Distribution of PC against each other for Good(1) and Bad(0) quaity of wine

sns.pairplot(data=Y, hue="quality", kind="scatter")
<seaborn.axisgrid.PairGrid at 0x1edbed67688>

PCA with scikit-learn library

from sklearn.decomposition import PCA
pca = PCA(n_components=0.85)
Y_sklearn = pca.fit_transform(X)
plt.clf()
fig, ax = plt.subplots()

ax.plot(range(6), np.cumsum(pca.explained_variance_), '-o')
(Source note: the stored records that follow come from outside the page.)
-- ==== Sys2Proof/Syntax.lean ====
section
/-! DEFINITION. The 34 instructions of spec/30_encoding.md R75, one constructor per row of spec/opcode_table.json, in the table's order.
A constructor carries every field its row's format has (R74), the ignored `y` of SHR and SHL included (R79). -/

namespace Sys2Proof

inductive Instr where
  /-- CLS, `00E0` (R140). -/
  | cls
  /-- RET, `00EE` (R123). -/
  | ret
  /-- JP nnn, `1nnn` (R120). -/
  | jp (nnn : Addr)
  /-- CALL nnn, `2nnn` (R122). -/
  | call (nnn : Addr)
  /-- SE Vx,kk, `3xkk` (R124). -/
  | seImm (x : Reg) (kk : Byte)
  /-- SNE Vx,kk, `4xkk` (R125). -/
  | sneImm (x : Reg) (kk : Byte)
  /-- SE Vx,Vy, `5xy0` (R126). -/
  | seReg (x y : Reg)
  /-- LD Vx,kk, `6xkk` (R100). -/
  | ldImm (x : Reg) (kk : Byte)
  /-- ADD Vx,kk, `7xkk` (R101). -/
  | addImm (x : Reg) (kk : Byte)
  /-- LD Vx,Vy, `8xy0` (R102). -/
  | ldReg (x y : Reg)
  /-- OR Vx,Vy, `8xy1` (R103). -/
  | orReg (x y : Reg)
  /-- AND Vx,Vy, `8xy2` (R104). -/
  | andReg (x y : Reg)
  /-- XOR Vx,Vy, `8xy3` (R105). -/
  | xorReg (x y : Reg)
  /-- ADD Vx,Vy, `8xy4` (R106). -/
  | addReg (x y : Reg)
  /-- SUB Vx,Vy, `8xy5` (R107). -/
  | subReg (x y : Reg)
  /-- SHR Vx, `8xy6`; `y` is in the word and ignored (R108). -/
  | shr (x y : Reg)
  /-- SUBN Vx,Vy, `8xy7` (R109). -/
  | subnReg (x y : Reg)
  /-- SHL Vx, `8xyE`; `y` is in the word and ignored (R110). -/
  | shl (x y : Reg)
  /-- SNE Vx,Vy, `9xy0` (R127). -/
  | sneReg (x y : Reg)
  /-- LD I,nnn, `Annn` (R170). -/
  | ldI (nnn : Addr)
  /-- JP V0,nnn, `Bnnn` (R121). -/
  | jpV0 (nnn : Addr)
  /-- RND Vx,kk, `Cxkk` (R183). -/
  | rnd (x : Reg) (kk : Byte)
  /-- DRW Vx,Vy,n, `Dxyn` (R141). -/
  | drw (x y : Reg) (n : Nibble)
  /-- SKP Vx, `Ex9E` (R161). -/
  | skp (x : Reg)
  /-- SKNP Vx, `ExA1` (R162). -/
  | sknp (x : Reg)
  /-- LD Vx,DT, `Fx07` (R151). -/
  | ldVxDt (x : Reg)
  /-- LD Vx,K, `Fx0A` (R163). -/
  | ldVxK (x : Reg)
  /-- LD DT,Vx, `Fx15` (R152). -/
  | ldDtVx (x : Reg)
  /-- LD ST,Vx, `Fx18` (R153). -/
  | ldStVx (x : Reg)
  /-- ADD I,Vx, `Fx1E` (R171). -/
  | addI (x : Reg)
  /-- LD F,Vx, `Fx29` (R172). -/
  | ldF (x : Reg)
  /-- LD B,Vx, `Fx33` (R180). -/
  | ldB (x : Reg)
  /-- LD [I],Vx, `Fx55` (R181). -/
  | ldMemVx (x : Reg)
  /-- LD Vx,[I], `Fx65` (R182). -/
  | ldVxMem (x : Reg)
  deriving DecidableEq, Repr

end Sys2Proof
end

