/-! Witnesses: for every statement with hypotheses, concrete states and operands that meet them together, one for each clause, at the
edges of its range. -/

theorem exists_of_seen {α : Type} {f : State → α} {o : Host.Outcome State Fault Refusal} {a : α} (h : seen f o = some a) :
    ∃ t, o = .next t ∧ f t = a := by
  cases o with
  | next t => exact ⟨t, rfl, by injection h⟩
  | fault r => exact nomatch r
  | refused r => cases h

/-- The reset state with a word placed where it fetches. -/
def at200 (w : Nat) : State := State.reset.withFetchWord 16 w

/-- The reset state with I given. -/
def withI (i : Word) : State := { State.reset with i := i }

/-- The reset state with I given and one switch setting given. -/
def under (c : Config) (i : Word) : State := { State.reset with i := i, config := c }

/-- The reset state with this many return addresses held. -/
def depth (n : Fin 17) : State := { State.reset with sp := n }

/-- A faulted state whose timers run. -/
def faulted : State := { State.reset with dt := 0x02#8, fault := some { kind := .decodeFailure, info := 0x0000#16 } }

theorem witness_EncodeInvertsDecode : decodeWord 0xFF65#16 = .ok (.ldVxMem 0xF#4) := by decide

/-- A word of each class at the edges of what is illegal there. -/
theorem witness_IllegalWordsExactly :
    decodeWord 0x0000#16 = .error .class0 ∧ decodeWord 0x00EF#16 = .error .class0 ∧ decodeWord 0x5001#16 = .error .class5
    ∧ decodeWord 0x8FF8#16 = .error .class8 ∧ decodeWord 0x8FFF#16 = .error .class8 ∧ decodeWord 0x9FFF#16 = .error .class9
    ∧ decodeWord 0xEFA2#16 = .error .classE ∧ decodeWord 0xF000#16 = .error .classF ∧ decodeWord 0xFFFF#16 = .error .classF := by decide

/-- The first and the last row, each with a word that matches it. -/
theorem witness_OpcodeRowsDecide :
    (∃ r, opcodeRows[(0 : Fin 34).val]? = some r ∧ 0x00E0#16 &&& r.mask = r.want)
    ∧ ∃ r, opcodeRows[(33 : Fin 34).val]? = some r ∧ 0xFF65#16 &&& r.mask = r.want :=
  ⟨⟨{ mask := 0xFFFF#16, want := 0x00E0#16 }, by decide, by decide⟩, ⟨{ mask := 0xF0FF#16, want := 0xF065#16 }, by decide, by decide⟩⟩

/-- The flag statements: a result register that is not VF, with sums of exactly 255 and 256. -/
theorem witness_AddSetsCarry : 0xE#4 ≠ 0xF#4
    ∧ ((regs [(0xE#4, 0xFF#8), (0x1#4, 0x00#8)]).reg 0xE#4).toNat + ((regs [(0xE#4, 0xFF#8), (0x1#4, 0x00#8)]).reg 0x1#4).toNat = 255
    ∧ ((regs [(0xE#4, 0xFF#8), (0x1#4, 0x01#8)]).reg 0xE#4).toNat + ((regs [(0xE#4, 0xFF#8), (0x1#4, 0x01#8)]).reg 0x1#4).toNat = 256 := by
  decide

/-- The subtract statements: a result register that is not VF, operands equal and one apart. -/
theorem witness_SubtractsSetNoBorrow : 0x0#4 ≠ 0xF#4
    ∧ ((regs [(0x0#4, 0x05#8), (0x1#4, 0x05#8)]).reg 0x0#4).toNat ≥ ((regs [(0x0#4, 0x05#8), (0x1#4, 0x05#8)]).reg 0x1#4).toNat
    ∧ ¬ ((regs [(0x0#4, 0x05#8), (0x1#4, 0x06#8)]).reg 0x0#4).toNat ≥ ((regs [(0x0#4, 0x05#8), (0x1#4, 0x06#8)]).reg 0x1#4).toNat := by
  decide

theorem witness_ShiftsSetFlagToBitOut : 0xE#4 ≠ 0xF#4 ∧ ((regs [(0xE#4, 0x81#8)]).reg 0xE#4).toNat % 2 = 1
    ∧ ((regs [(0xE#4, 0x81#8)]).reg 0xE#4).toNat / 128 = 1 := by decide

theorem witness_CallPushesOrOverflows : (depth 0).sp.val < 16 ∧ (depth 15).sp.val < 16 ∧ (depth 16).sp.val = 16 := by decide

theorem witness_RetPopsOrUnderflows : 0 < (depth 1).sp.val ∧ 0 < (depth 16).sp.val ∧ (depth 0).sp.val = 0 := by decide

/-- The last free slot, and a live slot beside it. -/
theorem witness_CallThenRetReturns : (depth 15).sp.val < 16 ∧ (14 : Fin 16).val ≠ (depth 15).sp.val := by decide

/-- No row at any I, and 15 rows ending at 0FFF. -/
theorem witness_DrwXorsSprite :
    ((0x0#4).toNat = 0 ∨ (withI 0xFFFF#16).i.toNat + (0x0#4).toNat - 1 ≤ 0xFFF)
    ∧ ((0xF#4).toNat = 0 ∨ (withI 0x0FF1#16).i.toNat + (0xF#4).toNat - 1 ≤ 0xFFF)
    ∧ (1 ≤ (0xF#4).toNat ∧ (withI 0x0FF2#16).i.toNat + (0xF#4).toNat - 1 > 0xFFF) := by decide

theorem witness_DrawTwiceErases : 0x0#4 ≠ 0xF#4 ∧ 0xE#4 ≠ 0xF#4
    ∧ ((0xF#4).toNat = 0 ∨ (withI 0x0FF1#16).i.toNat + (0xF#4).toNat - 1 ≤ 0xFFF) := by decide

/-- A sprite bit on a clear pixel changes the framebuffer without a collision: the premises of the last clause. -/
theorem witness_DrawTwiceErases_changes :
    ∃ t, exec (.drw 0x0#4 0x1#4 0x1#4) ((withI 0x0300#16).writeBytes 0x300 [0x80#8]) = .next t
      ∧ (t.fb.pixel 0 0, t.reg 0xF#4) = (true, 0x00#8) := exists_of_seen (by decide)

theorem witness_SknpSkipsOnMismatch : State.reset.config.sknpIdleSkips = false := by decide

theorem witness_SknpIdleSkips : (under otherSetting 0x0000#16).config.sknpIdleSkips = true := by decide

theorem witness_LdVxKWaitsForKey : (given (some 0xF#4) 0x00#8 State.reset).keyQuery = some 0xF#4
    ∧ (given none 0x00#8 State.reset).keyQuery = none := by decide

theorem witness_WaitingStepChangesNothing :
    (given none 0x00#8 (at200 0xF00A)).executes (.ldVxK 0x0#4) ∧ (given none 0x00#8 (at200 0xF00A)).input.key = none
      ∧ (given none 0x00#8 (at200 0xF00A)).input.ticks = 0 := ⟨⟨by decide, by decide, by decide, by decide⟩, by decide, by decide⟩

/-- Other inputs with the same key, and with the same random byte. -/
theorem witness_InputsSampledOnce :
    (samples (.skp 0x0#4) = .key ∧ ({ given (some 0x5#4) 0x00#8 State.reset with
        inputs := [{ ticks := 9, key := some 0x5#4, rnd := 0xFF#8 }], clock := 7 } : State).keyQuery
      = (given (some 0x5#4) 0x00#8 State.reset).keyQuery)
    ∧ samples (.rnd 0x3#4 0x0F#8) = .rnd ∧ ({ given none 0xA7#8 State.reset with
        inputs := [{ ticks := 9, key := some 0x5#4, rnd := 0xA7#8 }], clock := 7 } : State).rndIn
      = (given none 0xA7#8 State.reset).rndIn := by decide

/-- The last I in the default setting, 0x200 under PROTECT_LOW, and the first I that faults. -/
theorem witness_LdBStoresDigits :
    ((withI 0x0FFD#16).config.protectLow = false ∧ (withI 0x0FFD#16).i.toNat + 2 ≤ 0xFFF)
    ∧ ((under otherSetting 0x0200#16).config.protectLow = true ∧ 0x200 ≤ (under otherSetting 0x0200#16).i.toNat
      ∧ (under otherSetting 0x0200#16).i.toNat + 2 ≤ 0xFFF)
    ∧ (withI 0x0FFE#16).i.toNat + 2 > 0xFFF := by decide

theorem witness_BlockStoreWritesRegisters :
    ((withI 0x0FF0#16).config.blockMovesI = false ∧ (withI 0x0FF0#16).config.protectLow = false
      ∧ (withI 0x0FF0#16).i.toNat + (0xF#4).toNat ≤ 0xFFF)
    ∧ ((under protectOnly 0x0200#16).config.blockMovesI = false ∧ (under protectOnly 0x0200#16).config.protectLow = true
      ∧ 0x200 ≤ (under protectOnly 0x0200#16).i.toNat ∧ (under protectOnly 0x0200#16).i.toNat + (0xF#4).toNat ≤ 0xFFF)
    ∧ (withI 0x0FF1#16).i.toNat + (0xF#4).toNat > 0xFFF := by decide

theorem witness_BlockLoadReadsRegisters : (withI 0x0FF0#16).config.blockMovesI = false
    ∧ (withI 0x0FF0#16).i.toNat + (0xF#4).toNat ≤ 0xFFF
    ∧ (withI 0x0FF1#16).config.blockMovesI = false ∧ (withI 0x0FF1#16).i.toNat + (0xF#4).toNat > 0xFFF := by decide

theorem witness_BlockTransferMovesI :
    (under { Config.default with blockMovesI := true } 0x0FF0#16).config.blockMovesI = true
    ∧ (under { Config.default with blockMovesI := true } 0x0FF0#16).i.toNat + (0xF#4).toNat ≤ 0xFFF
    ∧ (under { Config.default with blockMovesI := true } 0x0FF0#16).config.protectLow = false
    ∧ (under otherSetting 0x0200#16).config.blockMovesI = true
    ∧ (under otherSetting 0x0200#16).i.toNat + (0xF#4).toNat ≤ 0xFFF
    ∧ (under otherSetting 0x0200#16).config.protectLow = true ∧ 0x200 ≤ (under otherSetting 0x0200#16).i.toNat := by decide

theorem witness_ProtectLowRefusesStores : (under otherSetting 0x01FF#16).config.protectLow = true
    ∧ (under otherSetting 0x01FF#16).i.toNat < 0x200 := by decide

/-- The first address of each access whose last byte is 1000. -/
theorem witness_AccessesOutsideMemoryFault :
    (({ State.reset with pc := 0x0FFF#16 } : State).fault = none ∧ ({ State.reset with pc := 0x0FFF#16 } : State).pc.toNat > 0xFFE)
    ∧ (1 ≤ (0x1#4).toNat ∧ (withI 0x1000#16).i.toNat + (0x1#4).toNat - 1 > 0xFFF)
    ∧ (1 ≤ (0xF#4).toNat ∧ (withI 0x0FF2#16).i.toNat + (0xF#4).toNat - 1 > 0xFFF)
    ∧ (withI 0x0FFE#16).i.toNat + 2 > 0xFFF ∧ (withI 0x0FF1#16).i.toNat + (0xF#4).toNat > 0xFFF
    ∧ (withI 0x1000#16).i.toNat + (0x0#4).toNat > 0xFFF := by decide

/-- 0000 at the last fetch address, and RND where it is switched off. -/
theorem witness_IllegalWordRaisesDecodeFailure :
    (({ State.reset with pc := 0x0FFE#16 } : State).fault = none ∧ ({ State.reset with pc := 0x0FFE#16 } : State).pc.toNat ≤ 0xFFE
      ∧ ({ State.reset with pc := 0x0FFE#16 } : State).illegalWord)
    ∧ ({ at200 0xC30F with config := otherSetting } : State).illegalWord := by
  have h1 : decodeWord ({ State.reset with pc := 0x0FFE#16 } : State).fetchWord = .error .class0 := by decide
  have h2 : decodeWord ({ at200 0xC30F with config := otherSetting } : State).fetchWord = .ok (.rnd 0x3#4 0x0F#8) := by decide
  refine ⟨⟨by decide, by decide, fun i h => ?_⟩, fun i h => ?_⟩
  · rw [h1] at h; cases h
  · rw [h2] at h; injection h with h; subst h; rfl

theorem witness_StoreIsSeenByNextFetch :
    ((withI 0x0200#16).config.protectLow = false ∧ 1 ≤ (0x1#4).toNat ∧ (withI 0x0200#16).i = (withI 0x0200#16).pc
      ∧ (withI 0x0200#16).i.toNat + (0x1#4).toNat ≤ 0xFFF)
    ∧ ((under protectOnly 0x0200#16).config.protectLow = true ∧ 0x200 ≤ (under protectOnly 0x0200#16).i.toNat
      ∧ (under protectOnly 0x0200#16).i = (under protectOnly 0x0200#16).pc
      ∧ (under protectOnly 0x0200#16).i.toNat + (0x1#4).toNat ≤ 0xFFF) := by decide

theorem witness_StepRunsDecodedInstruction :
    (({ State.reset with pc := 0x0FFE#16 } : State).withFetchWord 16 0x6001).executes (.ldImm 0x0#4 0x01#8) :=
  ⟨by decide, by decide, by decide, by decide⟩

theorem witness_CoincidentStrobes : imageFits [0x12#8, 0x00#8] = true := by decide

/-- A step that does not fault, one that faults after the fetch, one whose fetch faults, one taken while faulted. -/
theorem witness_PcAfterStep :
    ((at200 0x1234).executes (.jp 0x234#12) ∧ ∃ t, stepEvent (at200 0x1234) = .next t ∧ t.fault = none)
    ∧ ((at200 0x00EE).fault = none ∧ (at200 0x00EE).pc.toNat ≤ 0xFFE ∧ ∃ t, stepEvent (at200 0x00EE) = .next t ∧ t.fault.isSome = true)
    ∧ (({ State.reset with pc := 0x0FFF#16 } : State).fault = none ∧ ({ State.reset with pc := 0x0FFF#16 } : State).pc.toNat > 0xFFE
      ∧ ∃ t, stepEvent { State.reset with pc := 0x0FFF#16 } = .next t ∧ t.pc = 0x0FFF#16)
    ∧ (faulted.fault ≠ none ∧ ∃ t, stepEvent faulted = .next t ∧ t.pc = 0x0200#16) :=
  ⟨⟨⟨by decide, by decide, by decide, by decide⟩, exists_of_seen (by decide)⟩,
   ⟨by decide, by decide, exists_of_seen (by decide)⟩,
   ⟨by decide, by decide, exists_of_seen (by decide)⟩, ⟨by decide, exists_of_seen (by decide)⟩⟩

/-- A state faulted in each of the four ways, and the longest image. -/
theorem witness_FaultedCoreIsFrozen :
    (∀ k : FaultKind, k ∈ [FaultKind.decodeFailure, .stackOverflow, .stackUnderflow, .addressFault] →
      (faulted.raise k 0xFFFF#16).fault = some { kind := k, info := 0xFFFF#16 })
    ∧ (List.replicate 3584 0x00#8 : List Byte).length ≤ 3584 :=
  ⟨fun _ _ => rfl, by rw [List.length_replicate]⟩

theorem witness_FirstFaultStays : (∀ prog, Event.reset prog ∉ [Event.step, Event.tick])
    ∧ faulted.fault = some { kind := .decodeFailure, info := 0x0000#16 }
    ∧ ∃ t, runEvents [.step, .tick] faulted = .next t ∧ t.dt = 0x01#8 :=
  ⟨by simp, by decide, exists_of_seen (by decide)⟩

/-- A fault after the fetch at the last fetch address, and the fetch's own. -/
theorem witness_FaultsArePrecise :
    (({ State.reset with pc := 0x0FFE#16 } : State).fault = none ∧ ({ State.reset with pc := 0x0FFE#16 } : State).pc.toNat ≤ 0xFFE
      ∧ ∃ t, stepEvent { State.reset with pc := 0x0FFE#16 } = .next t
        ∧ t.fault = some { kind := .decodeFailure, info := 0x0000#16 })
    ∧ ({ State.reset with pc := 0x0FFF#16 } : State).pc.toNat > 0xFFE
    ∧ ∃ t, stepEvent { State.reset with pc := 0x0FFF#16 } = .next t ∧ t.fault = some { kind := .addressFault, info := 0x0FFF#16 } :=
  ⟨⟨by decide, by decide, exists_of_seen (by decide)⟩, by decide, exists_of_seen (by decide)⟩

/-- Each of the three faults an instruction raises. -/
theorem witness_OneFaultPerInstruction :
    (∃ t, exec (.call 0x300#12) (depth 16) = .next t ∧ t.fault = some { kind := .stackOverflow, info := 0x0300#16 })
    ∧ (∃ t, exec .ret (depth 0) = .next t ∧ t.fault = some { kind := .stackUnderflow, info := 0x0000#16 })
    ∧ (∃ t, exec (.ldB 0x0#4) (withI 0x0FFE#16) = .next t ∧ t.fault = some { kind := .addressFault, info := 0x0FFE#16 }) :=
  ⟨exists_of_seen (by decide), exists_of_seen (by decide), exists_of_seen (by decide)⟩

theorem witness_StepNeverStops : faulted.config.protectLow = false := by decide

theorem witness_RegisterWriters : ∃ t, exec (.ldImm 0xF#4 0x01#8) State.reset = .next t ∧ t.reg 0xF#4 = 0x01#8 :=
  exists_of_seen (by decide)

/-- An instruction that changes I (also by the switch), the depth, a stack slot, a timer, KEY. -/
theorem witness_IndexStackTimerKeyWriters :
    (∃ t, exec (.ldI 0x300#12) State.reset = .next t ∧ t.i = 0x0300#16)
    ∧ (∃ t, exec (.ldVxMem 0x0#4) (under { Config.default with blockMovesI := true } 0x0000#16) = .next t ∧ t.i = 0x0001#16)
    ∧ (∃ t, exec (.call 0x300#12) State.reset = .next t ∧ (t.sp, t.stack[0]) = (1, 0x0200#16))
    ∧ (∃ t, exec (.ldDtVx 0x0#4) (regs [(0x0#4, 0x3C#8)]) = .next t ∧ t.dt = 0x3C#8)
    ∧ (∃ t, exec (.ldStVx 0x0#4) (regs [(0x0#4, 0x05#8)]) = .next t ∧ t.st = 0x05#8)
    ∧ (∃ t, exec (.ldVxK 0x0#4) (given (some 0x7#4) 0x00#8 State.reset) = .next t ∧ t.key = some 0x7#4) :=
  ⟨exists_of_seen (by decide), exists_of_seen (by decide), exists_of_seen (by decide), exists_of_seen (by decide),
   exists_of_seen (by decide), exists_of_seen (by decide)⟩

/-- The last bytes of memory changed by each storing instruction. -/
theorem witness_MemoryWriters :
    (∃ t, exec (.ldB 0x0#4) { regs [(0x0#4, 0x7B#8)] with i := 0x0FFD#16 } = .next t ∧ t.readByte 0xFFF = 0x03#8)
    ∧ ∃ t, exec (.ldMemVx 0xF#4) { regs [(0xF#4, 0x1F#8)] with i := 0x0FF0#16 } = .next t ∧ t.readByte 0xFFF = 0x1F#8 :=
  ⟨exists_of_seen (by decide), exists_of_seen (by decide)⟩

/-- A pixel changed by DRW and by reset. -/
theorem witness_FramebufferWriters :
    (∃ t, applyEvent .step ((at200 0xD011).writeBytes 0 [0x80#8]) = .next t ∧ t.fb.pixel 0 0 = true)
    ∧ ∃ t, applyEvent (.reset []) (State.reset.setFb (FrameBuffer.clear.setPixel 0 0 true)) = .next t ∧ t.fb.pixel 0 0 = false :=
  ⟨exists_of_seen (by decide), exists_of_seen (by decide)⟩

/-- A step that writes KEY. -/
theorem witness_KeyDecidesNothing :
    ∃ t, step (given (some 0x6#4) 0x00#8 (at200 0xE09E)) = .next t ∧ t.key = some 0x6#4 := exists_of_seen (by decide)

/-- A step that counts ST down. -/
theorem witness_SoundTimerDecidesNothing :
    ∃ t, step ({ at200 0x6001 with st := 0x05#8, inputs := [{ ticks := 2, key := none, rnd := 0x00#8 }] } : State) = .next t
      ∧ t.st = 0x03#8 := exists_of_seen (by decide)

theorem witness_ResetSetsEveryItem : (List.replicate 3584 0xFF#8 : List Byte).length ≤ 3584 := by rw [List.length_replicate]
plt.xlabel('Number of Components')
plt.ylabel('Percent of Variance Explained')

plt.show()
<Figure size 432x288 with 0 Axes>

np.cumsum(pca.explained_variance_)
array([3.10107182, 5.02818671, 6.5797005 , 7.79369225, 8.75358463,
       9.41360567])
Y_sklearn_plt = pd.DataFrame(Y_sklearn, 
                             index=Y.index, 
                             columns=Y.columns[:-1]).join(df_red_wine['quality'])
sns.pairplot(data=Y_sklearn_plt, hue="quality")
<seaborn.axisgrid.PairGrid at 0x1edc1a87608>



Performance of classfier : with and without PCA

Without PCA

y = df_red_wine['quality'].values
# split dataset for training and testing, and use a logistic regression as classifier
X_train, X_test, y_train, y_test = train_test_split(df_red_wine.drop('quality', axis=1), y, test_size=0.25)
classifier = LogisticRegression(random_state= 0)
classifier.fit(X_train, y_train)
LogisticRegression(random_state=0)
y_pred = classifier.score(X_test, y_test)
y_pred
0.7125

With PCA

X_train, X_test, y_train, y_test = train_test_split(Y_sklearn, y, test_size=0.3)
classifier_with_pca = LogisticRegression(random_state=0)
classifier_with_pca.fit(X_train, y_train)
LogisticRegression(random_state=0)
y_pred = classifier_with_pca.score(X_test, y_test)
y_pred
0.7458333333333333

Resources

  • https://www.sciencedirect.com/science/article/pii/B9780080448947013038
  • H. Abdi and L. J. Williams, “Principal component analysis,” Wiley Interdisciplinary Reviews. Computational Statistics, vol. 2, (4), pp. 433-459, 2010.